/-- Every word with opcode 0 is HALT, whatever its other bits (R95, D7). -/
theorem decodeWord_of_lt_0x0400 {w : Word} (h : w.toNat < 0x0400) : decodeWord w = .ok .halt := by
  refine Laws.decodeWord_eq_ok.mpr ⟨BitVec.eq_of_toNat_eq ?_, rfl⟩
  rw [Laws.opField_toNat]
  simp only [Instr.mnemonic, Mnemonic.opcode, BitVec.reduceToNat]
  omega

end Sys2Proof.Machine

/-! ## The statements of 40_engine_system.md settled -/

namespace Sys2Proof.Proofs

open Sys2Proof.Machine Sys2Proof.Claims

/-- Settles O11: a step answers a next state, or the stop of its status. -/
theorem stepEnabledUnlessTerminal : Obligations.StepEnabledUnlessTerminal := fun s =>
  ⟨(step_eq_next_iff s).trans s.status.stopped_eq_none,
    fun k => (step_eq_stop_iff (o := .fault k) nofun).trans (s.status.stopped_eq_fault k),
    fun r => (step_eq_stop_iff (o := .refused r) nofun).trans (s.status.stopped_eq_refused r)⟩

/-- Settles O12: the fetch and the decoder raise faults of their own, and the other ends are the instruction's. -/
theorem stepOutcomesAreFour : Obligations.StepOutcomesAreFour := by
  intro s t h
  obtain ⟨-, ⟨k, hk, rfl⟩ | ⟨-, ⟨e, -, rfl⟩ | ⟨i, hi, hx⟩⟩⟩ := step_cases h
  · exact .inr (.inr (.inr ⟨k, rfl, fun e => checkWord_ne_stepLimitExceeded _ (e ▸ hk)⟩))
  · exact .inr (.inr (.inr ⟨.badOpcode, rfl, nofun⟩))
  · rw [hi]
    obtain hready | ⟨hbrk, rfl⟩ | ⟨hhalt, rfl⟩ | ⟨k, hk, hne, -⟩ := exec_outcome hx
    · exact .inl hready
    · exact .inr (.inl ⟨hbrk, rfl⟩)
    · exact .inr (.inr (.inl ⟨hhalt, rfl⟩))
    · exact .inr (.inr (.inr ⟨k, hk, hne⟩))

/-- Settles O13: past the fetch PC is advanced, and what the instruction does to it is read off its effect. -/
theorem nextPcCases : Obligations.NextPcCases := by
  intro s t h
  obtain ⟨-, ⟨k, hk, rfl⟩ | ⟨hck, ⟨e, he, rfl⟩ | ⟨i, hi, hx⟩⟩⟩ := step_cases h
  case inl => exact ⟨fun _ => rfl, fun hck => by rw [hk] at hck; cases hck⟩
  all_goals refine ⟨fun hne => absurd hck hne, fun _ => ?_⟩
  case inr.inl =>
    refine ⟨fun _ => by simp, fun i hi => ?_⟩
    rw [he] at hi
    cases hi
  case inr.inr =>
    have hadv : s.beginStep.advancePc.pc = s.pc + 2 := by simp
    refine ⟨fun ⟨k, hk⟩ => (exec_pc_of_fault hx hk).trans hadv, fun i' hi' => ?_⟩
    obtain rfl : i = i' := Except.ok.inj (hi.symm.trans hi')
    refine ⟨fun hd hj => (exec_pc_of_no_write hx hd hj).trans hadv, fun c off hj => ?_, fun hd hok => ?_⟩
    · simpa using exec_pc_of_jump hx hj
    · rw [← exec_writtenValue_pc hx hd hok]
      exact writtenValue_congr i (fun _ => by simp) rfl
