-- ==== Sys2Proof/Machine/Lifecycle.lean ====
section
/-! DEFINITION. NOP and the end of a run (spec/40_command_lifecycle.md R90, R87). -/

namespace Sys2Proof.Machine

/-- NOP: no writes; it needs no instance (R90). -/
def execNop (s : State) : Host.Outcome State Fault Refusal :=
  s.complete (.ok s)

/-- Is the entry an access of the host (R18, R47)? The engine's turn is not, and the reset input is the platform's
(spec/70_reset_and_hazards.md R155). -/
def Input.isHostAccess : Input → Bool
  | .engineTurn => false
  | .host (.read _ _) => true
  | .host (.write _ _ _) => true
  | .host .hardReset => false

/-- A run has ended: the host has made its last access and BUSY = 0 (R87). What is left of the schedule may hold turns
of the engine and hardware resets (log 5). -/
def State.ended (s : State) : Bool := !s.inputs.any Input.isHostAccess && !s.busy

end Sys2Proof.Machine
end

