-- ==== Sys2Proof/Machine/Step.lean ====
section
/-! DEFINITION. One step of the machine: the move of the agent whose turn it is (spec/10_state.md R18; log 5). -/

namespace Sys2Proof.Machine

/-- The engine's turn (spec/40_command_lifecycle.md R81): while BUSY = 1 it executes and completes the pending
command; while BUSY = 0 it has no enabled step and all state is kept (spec/60_exceptions.md R154). -/
def State.engineTurn (s : State) : Host.Outcome State Fault Refusal :=
  if s.busy then
    match decode s.fetch with
    | .ok i => exec i s
    | .error _ => s.completeIllegal
  else .next s

/-- One step. With nothing scheduled the engine moves, so every pending command completes (R85). A build outside the
legal parameters is rejected (spec/00_scope.md R7). -/
def step (s : State) : Host.Outcome State Fault Refusal :=
  if s.params.wf then
    match s.inputs with
    | [] => s.engineTurn
    | .engineTurn :: rest => State.engineTurn { s with inputs := rest }
    | .host m :: rest => State.hostMove { s with inputs := rest } m
  else .refused .buildRejected

/-- The state in which the very next step runs the command of an opcode-table word: the word accepted as R79 accepts a
CMD write, and the engine's turn next (log 11). -/
def State.withFetchWord (s : State) (nbits w : Nat) : State :=
  { s with lastCmd := tableWord nbits w, pending := tableWord nbits w, done := false, busy := true, inputs := [] }

end Sys2Proof.Machine
end

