-- ==== Sys2Proof/Safety.lean ====
section
/-! DEFINITION. What the statements call a well-formed state, a safe run, and a host that respects the hazards. -/

namespace Sys2Proof.Machine

/-- The invariant: what the rules of spec/ say holds of every state of the block. -/
structure State.Inv (s : State) : Prop where
  /-- the build is legal (spec/00_scope.md R6, R7, R10, R11) -/
  build : s.params.wf = true
  /-- "BUSY and DONE are never both 1" (spec/10_state.md R28) -/
  notBusyAndDone : (s.busy && s.done) = false
  /-- PENDING and LAST_CMD hold the word accepted last (spec/40_command_lifecycle.md R79) -/
  pendingIsLast : s.busy = true → s.pending = s.lastCmd
  /-- the RAZ/WI bits of CFG are 0 (spec/10_state.md R30, R46) -/
  cfgBits : s.cfg &&& cfgMask = s.cfg
  /-- the H-bit registers hold H bits (R22, R34, R46) -/
  mkeyHalf : s.params.width.isHalf s.mkey = true
  foutHalf : s.params.width.isHalf s.fout = true
  halfLHalf : s.params.width.isHalf s.halfL = true
  halfRHalf : s.params.width.isHalf s.halfR = true
  /-- BOUT holds a well-formed block (spec/44_block_cipher.md R119) -/
  boutWf : wellFormedBlock s.params.width s.bout = true
  /-- TAB has P_TMAX entries of H bits (R41) -/
  tabLength : s.tab.length = s.params.tmax
  tabHalf : s.tab.all s.params.width.isHalf = true
  /-- SK has P_RMAX entries of H bits (R42) -/
  skLength : s.sk.length = s.params.rmax
  skHalf : s.sk.all s.params.width.isHalf = true
  /-- the instance's ROUNDS fits the store, and SK is 0 beyond it (R42, spec/42_key_schedule.md R108, R109) -/
  roundsFit : s.acfg.rounds.toNat ≤ s.params.rmax
  skTail : (s.sk.drop s.acfg.rounds.toNat).all (· == 0#32) = true
  /-- with no instance, ACFG and SK are as reset left them (R20, R31, R42) -/
  unkeyedCfg : s.keyed = false → s.acfg = CipherCfg.reset
  /-- the buffers are in canonical form and hold only bytes of MSG and BLK (spec/20_memory.md R48) -/
  memWf : Memory.wf s.mem = true
  memInBuffers : s.mem.all (fun c => bufferByte s.params c.1) = true

/-- A safe run of `k` steps: none of them is refused and none faults. -/
def SafeRun : Nat → State → Prop
  | 0, _ => True
  | k + 1, s => ∃ t, step s = .next t ∧ SafeRun k t

/-- Commands executed one after another, each completing before the next starts (spec/40_command_lifecycle.md R88). -/
def execSeq : List Instr → State → Host.Outcome State Fault Refusal
  | [], s => .next s
  | i :: is, s =>
    match exec i s with
    | .next t => execSeq is t
    | .fault r => .fault r
    | .refused r => .refused r

/-- Every host access of the schedule is one the interface has (spec/20_memory.md R47, R50). -/
def legalInput : Input → Bool
  | .engineTurn => true
  | .host (.read off bytes) => accessLegal off bytes
  | .host (.write off bytes _) => accessLegal off bytes
  | .host .hardReset => true

/-- The move the hazard rule forbids: a host write, other than to CTRL, while BUSY = 1
(spec/70_reset_and_hazards.md R160). -/
def State.hazardWrite (s : State) : Input → Bool
  | .host (.write off _ _) => s.busy && !(locate s.params off.toNat == .ctrl)
  | _ => false

end Sys2Proof.Machine
end

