-- ==== Sys2Proof/Laws/Ops.lean ====
section
/-! SUPPORT. What each shared check and the completion can answer, said once. -/

namespace Sys2Proof.Machine

/-- A completion answers a next state: the results applied, or the error record. -/
theorem State.complete_cases {s t : State} {r : CmdResult} (h : s.complete r = .next t) :
    (∃ u, r = .ok u ∧ t = u.succeed) ∨ (∃ c n, r = .err c n ∧ t = s.raiseError c n) := by
  cases r with
  | ok u => exact .inl ⟨u, rfl, (by simpa [State.complete] using h.symm)⟩
  | err c n => exact .inr ⟨c, n, rfl, (by simpa [State.complete] using h.symm)⟩

@[simp] theorem State.complete_ok (s t : State) : s.complete (.ok t) = .next t.succeed := rfl

@[simp] theorem State.complete_err (s : State) (c : ErrCode) (n : Nat) :
    s.complete (.err c n) = .next (s.raiseError c n) := rfl

/-- Whatever its result, a completion answers a next state. -/
theorem State.complete_next (s : State) (r : CmdResult) : ∃ t, s.complete r = .next t := by
  cases r <;> exact ⟨_, rfl⟩

@[simp] theorem State.needKeyed_true {s : State} (r : CmdResult) (h : s.keyed = true) : s.needKeyed r = r := by
  simp [State.needKeyed, h]

@[simp] theorem State.needKeyed_false {s : State} (r : CmdResult) (h : s.keyed = false) :
    s.needKeyed r = .err .notKeyed 0 := by
  simp [State.needKeyed, h]

theorem State.needKeyed_ok {s t : State} {r : CmdResult} (h : s.needKeyed r = .ok t) :
    s.keyed = true ∧ r = .ok t := by
  unfold State.needKeyed at h
  split at h
  · exact ⟨‹_›, h⟩
  · cases h

theorem State.needIndex_ok {s t : State} {idx : BitVec 8} {r : CmdResult} (h : s.needIndex idx r = .ok t) :
    idx.toNat < s.acfg.rounds.toNat ∧ r = .ok t := by
  unfold State.needIndex at h
  split at h
  · exact ⟨‹_›, h⟩
  · cases h

theorem State.needBin_ok {s t : State} {r : CmdResult} (h : s.needBin r = .ok t) :
    wellFormedBlock s.params.width s.bin = true ∧ r = .ok t := by
  unfold State.needBin at h
  split at h
  · exact ⟨‹_›, h⟩
  · cases h

theorem needLength_ok {n limit off : Nat} {r : CmdResult} {t : State} (h : needLength n limit off r = .ok t) :
    n ≤ limit ∧ r = .ok t := by
  unfold needLength at h
  split at h
  · cases h
  · exact ⟨by omega, h⟩

/-- When every element passes the check, the check lets the result through. -/
theorem needAll_of_all {α : Type} {good : α → Bool} {xs : List α} (c : ErrCode) (r : CmdResult)
    (h : ∀ x ∈ xs, good x = true) : needAll good xs c r = r := by
  have : xs.findIdx? (fun x => !good x) = none := by
    rw [List.findIdx?_eq_none_iff]
    intro x hx
    simp [h x hx]
  simp [needAll, this]

/-- The first element that fails is reported by its index. -/
theorem needAll_of_first {α : Type} {good : α → Bool} {xs : List α} (c : ErrCode) (r : CmdResult) (k : Nat)
    (hk : k < xs.length) (hbad : good xs[k] = false)
    (hlt : ∀ j, (hj : j < k) → good (xs[j]'(Nat.lt_trans hj hk)) = true) :
    needAll good xs c r = .err c k := by
  have : xs.findIdx? (fun x => !good x) = some k := by
    rw [List.findIdx?_eq_some_iff_getElem]
    refine ⟨hk, by simp [hbad], ?_⟩
    intro j hj
    simp [hlt j hj]
  simp [needAll, this]

theorem needAll_ok {α : Type} {good : α → Bool} {xs : List α} {c : ErrCode} {r : CmdResult} {t : State}
    (h : needAll good xs c r = .ok t) : (∀ x ∈ xs, good x = true) ∧ r = .ok t := by
  unfold needAll at h
  split at h
  · cases h
  · next hn =>
    rw [List.findIdx?_eq_none_iff] at hn
    exact ⟨fun x hx => by simpa using hn x hx, h⟩

theorem needDecodeLength_ok {p : Params} {count n : Nat} {r : CmdResult} {t : State}
    (h : needDecodeLength p count n r = .ok t) :
    count ≤ p.maxBlocks ∧ n ≤ p.msgBytes ∧ count = p.width.blocksFor n ∧ r = .ok t := by
  unfold needDecodeLength at h
  split at h
  · cases h
  · split at h
    · cases h
    · split at h
      · cases h
      · exact ⟨by omega, by omega, by omega, h⟩

theorem State.needMessage_ok {s t : State} {r : CmdResult} (h : s.needMessage r = .ok t) :
    s.keyed = true ∧ s.msgLen.toNat ≤ s.params.msgBytes ∧
    (∀ b ∈ s.message s.msgLen.toNat, s.acfg.charset.accepts b = true) ∧ r = .ok t := by
  obtain ⟨hk, h⟩ := State.needKeyed_ok h
  obtain ⟨hl, h⟩ := needLength_ok h
  obtain ⟨ha, h⟩ := needAll_ok h
  exact ⟨hk, hl, ha, h⟩

theorem State.needBlocks_ok {s t : State} {r : CmdResult} (h : s.needBlocks r = .ok t) :
    s.keyed = true ∧ s.blkCount.toNat ≤ s.params.maxBlocks ∧ s.origLen.toNat ≤ s.params.msgBytes ∧
    s.blkCount.toNat = s.params.width.blocksFor s.origLen.toNat ∧
    (∀ b ∈ s.slots s.blkCount.toNat, wellFormedBlock s.params.width b = true) ∧ r = .ok t := by
  obtain ⟨hk, h⟩ := State.needKeyed_ok h
  obtain ⟨hc, hn, he, h⟩ := needDecodeLength_ok h
  obtain ⟨ha, h⟩ := needAll_ok h
  exact ⟨hk, hc, hn, he, ha, h⟩

theorem State.needBlockBuffer_ok {s t : State} {r : CmdResult} (h : s.needBlockBuffer r = .ok t) :
    s.keyed = true ∧ s.blkCount.toNat ≤ s.params.maxBlocks ∧
    (∀ b ∈ s.slots s.blkCount.toNat, wellFormedBlock s.params.width b = true) ∧ r = .ok t := by
  obtain ⟨hk, h⟩ := State.needKeyed_ok h
  obtain ⟨hl, h⟩ := needLength_ok h
  obtain ⟨ha, h⟩ := needAll_ok h
  exact ⟨hk, hl, ha, h⟩

theorem initCheck_ok {p : Params} {c : CipherCfg} {t : Nat} {r : CmdResult} {u : State}
    (h : initCheck p c t r = .ok u) :
    c.rounds.toNat ≤ p.rmax ∧ (c.ksel = .table → 1 ≤ t ∧ t ≤ p.tmax) ∧
    (c.ksel = .direct → t ≤ p.tmax ∧ t = c.rounds.toNat) ∧ r = .ok u := by
  unfold initCheck at h
  split at h
  · cases h
  split at h
  · cases h
  split at h
  · cases h
  split at h
  · cases h
  refine ⟨by omega, fun hk => ?_, fun hk => ?_, h⟩
  · simp_all
    omega
  · simp_all

/-- A command is the completion of its result. -/
theorem exec_complete (i : Instr) (s : State) : ∃ r, exec i s = s.complete r := by
  cases i <;>
    (simp only [exec, execNop, execInit, execPack, execUnpack, execFeval, execSplit, execJoin, execRoundFwd,
      execRoundInv, execEncBlock, execDecBlock, execEcbEnc, execEcbDec, execEncMsg, execDecMsg]
     exact ⟨_, rfl⟩)

/-- Every command answers a next state. -/
theorem exec_next (i : Instr) (s : State) : ∃ t, exec i s = .next t := by
  obtain ⟨r, hr⟩ := exec_complete i s
  rw [hr]
  exact State.complete_next s r

end Sys2Proof.Machine
end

########################################

**WORK REQUEST**
Take the lines from the first line of the records through the line holding "refine Laws.decodeWord_eq_ok.mpr ⟨BitVec.eq_of_toNat_eq", both included, and please reproduce them exactly with nothing added.

**RESPONSE AREA**
/-- Every word with opcode 0 is HALT, whatever its other bits (R95, D7). -/
theorem decodeWord_of_lt_0x0400 {w : Word} (h : w.toNat < 0x0400) : decodeWord w = .ok .halt := by
  refine Laws.decodeWord_eq_ok.mpr ⟨BitVec.eq_of_toNat_eq ?_, rfl⟩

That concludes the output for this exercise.